» Problem description
Whichever lines of the material contain "omega", copy each of them.
____
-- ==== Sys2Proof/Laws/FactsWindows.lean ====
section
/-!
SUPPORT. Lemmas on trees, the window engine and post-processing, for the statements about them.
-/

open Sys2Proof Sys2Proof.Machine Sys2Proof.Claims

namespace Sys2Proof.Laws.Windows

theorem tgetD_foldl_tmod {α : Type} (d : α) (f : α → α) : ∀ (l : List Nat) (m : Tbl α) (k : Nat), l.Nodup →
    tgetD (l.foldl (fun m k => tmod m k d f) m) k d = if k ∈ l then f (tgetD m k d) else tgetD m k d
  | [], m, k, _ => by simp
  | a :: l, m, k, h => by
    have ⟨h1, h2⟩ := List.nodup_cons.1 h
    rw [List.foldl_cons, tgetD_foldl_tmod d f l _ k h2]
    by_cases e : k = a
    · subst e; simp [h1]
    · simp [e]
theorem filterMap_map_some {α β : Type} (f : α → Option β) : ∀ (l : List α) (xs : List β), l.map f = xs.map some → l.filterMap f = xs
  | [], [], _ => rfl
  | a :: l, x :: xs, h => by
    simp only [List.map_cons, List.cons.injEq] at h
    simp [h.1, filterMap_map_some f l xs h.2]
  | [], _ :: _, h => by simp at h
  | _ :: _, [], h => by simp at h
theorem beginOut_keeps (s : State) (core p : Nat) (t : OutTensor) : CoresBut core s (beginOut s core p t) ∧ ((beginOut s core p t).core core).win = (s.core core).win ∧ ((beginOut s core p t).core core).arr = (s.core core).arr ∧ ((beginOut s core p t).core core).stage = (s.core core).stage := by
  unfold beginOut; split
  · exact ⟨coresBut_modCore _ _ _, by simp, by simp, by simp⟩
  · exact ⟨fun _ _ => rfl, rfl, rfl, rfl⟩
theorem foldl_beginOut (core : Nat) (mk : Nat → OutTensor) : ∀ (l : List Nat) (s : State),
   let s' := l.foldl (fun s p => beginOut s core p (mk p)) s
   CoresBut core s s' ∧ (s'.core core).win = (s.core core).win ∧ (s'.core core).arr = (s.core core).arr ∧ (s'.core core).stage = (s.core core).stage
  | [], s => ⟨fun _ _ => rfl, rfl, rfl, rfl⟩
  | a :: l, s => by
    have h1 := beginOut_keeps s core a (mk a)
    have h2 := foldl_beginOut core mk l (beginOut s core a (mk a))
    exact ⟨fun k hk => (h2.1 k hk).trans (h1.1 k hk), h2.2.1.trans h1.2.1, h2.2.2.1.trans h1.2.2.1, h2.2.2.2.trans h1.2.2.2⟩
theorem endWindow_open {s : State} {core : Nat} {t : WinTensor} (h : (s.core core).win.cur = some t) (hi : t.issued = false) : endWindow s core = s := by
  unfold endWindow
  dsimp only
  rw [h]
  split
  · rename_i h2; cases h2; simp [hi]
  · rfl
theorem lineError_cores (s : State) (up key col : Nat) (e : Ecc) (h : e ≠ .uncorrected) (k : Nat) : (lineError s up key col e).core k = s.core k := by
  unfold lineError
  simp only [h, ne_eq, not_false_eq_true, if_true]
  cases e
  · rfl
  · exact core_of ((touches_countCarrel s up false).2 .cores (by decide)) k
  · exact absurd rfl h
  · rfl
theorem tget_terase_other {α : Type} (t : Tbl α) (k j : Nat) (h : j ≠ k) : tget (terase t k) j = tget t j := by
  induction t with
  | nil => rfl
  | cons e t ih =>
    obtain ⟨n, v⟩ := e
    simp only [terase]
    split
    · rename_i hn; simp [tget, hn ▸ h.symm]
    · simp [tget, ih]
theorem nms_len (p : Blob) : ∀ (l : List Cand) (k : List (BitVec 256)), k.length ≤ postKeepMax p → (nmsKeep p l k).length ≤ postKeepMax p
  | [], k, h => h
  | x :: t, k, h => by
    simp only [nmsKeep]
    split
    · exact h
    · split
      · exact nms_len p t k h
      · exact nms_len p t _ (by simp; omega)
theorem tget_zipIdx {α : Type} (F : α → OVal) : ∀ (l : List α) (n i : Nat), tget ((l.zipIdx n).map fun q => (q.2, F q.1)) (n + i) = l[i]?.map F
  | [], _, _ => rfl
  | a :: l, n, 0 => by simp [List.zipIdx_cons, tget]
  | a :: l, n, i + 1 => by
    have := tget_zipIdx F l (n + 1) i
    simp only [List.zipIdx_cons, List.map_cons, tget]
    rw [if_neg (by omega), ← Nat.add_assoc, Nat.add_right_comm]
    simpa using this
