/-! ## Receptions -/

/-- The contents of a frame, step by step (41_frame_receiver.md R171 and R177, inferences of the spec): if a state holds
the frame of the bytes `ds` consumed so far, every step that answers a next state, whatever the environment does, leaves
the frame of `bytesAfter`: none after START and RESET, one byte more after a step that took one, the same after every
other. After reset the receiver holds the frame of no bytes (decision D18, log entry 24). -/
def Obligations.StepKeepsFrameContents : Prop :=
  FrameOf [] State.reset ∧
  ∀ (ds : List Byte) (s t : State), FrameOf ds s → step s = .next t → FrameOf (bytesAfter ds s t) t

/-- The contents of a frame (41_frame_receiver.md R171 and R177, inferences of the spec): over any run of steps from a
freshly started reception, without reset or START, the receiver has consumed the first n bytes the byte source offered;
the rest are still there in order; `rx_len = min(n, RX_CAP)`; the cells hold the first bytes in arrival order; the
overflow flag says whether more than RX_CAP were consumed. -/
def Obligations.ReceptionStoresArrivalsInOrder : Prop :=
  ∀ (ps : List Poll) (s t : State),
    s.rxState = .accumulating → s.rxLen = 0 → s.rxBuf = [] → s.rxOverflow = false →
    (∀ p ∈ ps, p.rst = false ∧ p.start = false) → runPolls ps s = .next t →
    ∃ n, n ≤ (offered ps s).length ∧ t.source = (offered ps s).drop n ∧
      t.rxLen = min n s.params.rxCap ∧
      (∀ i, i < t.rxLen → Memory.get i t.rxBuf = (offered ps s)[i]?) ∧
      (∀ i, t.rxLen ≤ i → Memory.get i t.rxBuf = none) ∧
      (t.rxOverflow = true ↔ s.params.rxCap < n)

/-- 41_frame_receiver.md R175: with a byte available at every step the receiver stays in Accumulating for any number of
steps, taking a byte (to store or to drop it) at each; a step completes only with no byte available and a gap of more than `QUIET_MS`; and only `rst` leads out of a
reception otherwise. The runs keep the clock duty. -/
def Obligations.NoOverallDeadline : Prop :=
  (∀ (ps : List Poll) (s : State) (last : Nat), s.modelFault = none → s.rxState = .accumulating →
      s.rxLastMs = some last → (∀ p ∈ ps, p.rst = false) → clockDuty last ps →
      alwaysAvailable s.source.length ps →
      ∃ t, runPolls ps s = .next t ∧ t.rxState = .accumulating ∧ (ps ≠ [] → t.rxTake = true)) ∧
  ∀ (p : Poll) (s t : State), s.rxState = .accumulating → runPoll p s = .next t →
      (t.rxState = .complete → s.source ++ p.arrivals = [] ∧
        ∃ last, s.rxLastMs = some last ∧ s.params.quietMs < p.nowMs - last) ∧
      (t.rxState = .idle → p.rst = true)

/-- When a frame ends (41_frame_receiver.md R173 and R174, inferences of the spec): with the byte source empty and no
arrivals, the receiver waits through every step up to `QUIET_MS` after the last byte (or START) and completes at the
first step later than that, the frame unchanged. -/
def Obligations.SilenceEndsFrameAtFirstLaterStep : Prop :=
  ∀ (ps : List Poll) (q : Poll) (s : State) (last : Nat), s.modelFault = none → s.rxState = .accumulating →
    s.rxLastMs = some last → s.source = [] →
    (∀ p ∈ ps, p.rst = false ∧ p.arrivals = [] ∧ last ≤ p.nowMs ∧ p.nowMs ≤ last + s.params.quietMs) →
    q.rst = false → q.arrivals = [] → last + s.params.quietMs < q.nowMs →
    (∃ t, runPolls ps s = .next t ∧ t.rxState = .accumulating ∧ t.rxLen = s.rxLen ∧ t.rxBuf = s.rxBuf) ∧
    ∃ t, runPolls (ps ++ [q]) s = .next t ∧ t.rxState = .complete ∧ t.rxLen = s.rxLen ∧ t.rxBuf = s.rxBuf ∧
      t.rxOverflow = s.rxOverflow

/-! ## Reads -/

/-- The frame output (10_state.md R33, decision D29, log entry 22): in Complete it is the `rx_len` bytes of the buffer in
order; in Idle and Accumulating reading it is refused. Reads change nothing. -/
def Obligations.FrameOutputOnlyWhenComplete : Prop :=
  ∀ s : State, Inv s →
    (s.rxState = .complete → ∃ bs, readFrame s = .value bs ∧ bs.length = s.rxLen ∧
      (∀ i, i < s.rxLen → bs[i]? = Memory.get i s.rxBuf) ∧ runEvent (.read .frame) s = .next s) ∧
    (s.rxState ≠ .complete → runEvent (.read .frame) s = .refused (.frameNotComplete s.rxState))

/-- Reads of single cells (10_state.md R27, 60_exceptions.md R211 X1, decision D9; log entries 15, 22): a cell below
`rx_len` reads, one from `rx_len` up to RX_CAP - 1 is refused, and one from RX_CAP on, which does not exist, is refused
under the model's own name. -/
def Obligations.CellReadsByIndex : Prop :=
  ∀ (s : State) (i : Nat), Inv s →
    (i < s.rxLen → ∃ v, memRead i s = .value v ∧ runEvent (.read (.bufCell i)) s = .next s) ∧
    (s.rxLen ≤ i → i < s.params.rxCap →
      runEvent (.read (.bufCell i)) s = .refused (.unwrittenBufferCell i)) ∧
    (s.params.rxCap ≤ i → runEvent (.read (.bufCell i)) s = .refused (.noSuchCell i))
____
» Worked solution
      · exact nms_len p t _ (by simp; omega)
    rw [if_neg (by omega), ← Nat.add_assoc, Nat.add_right_comm]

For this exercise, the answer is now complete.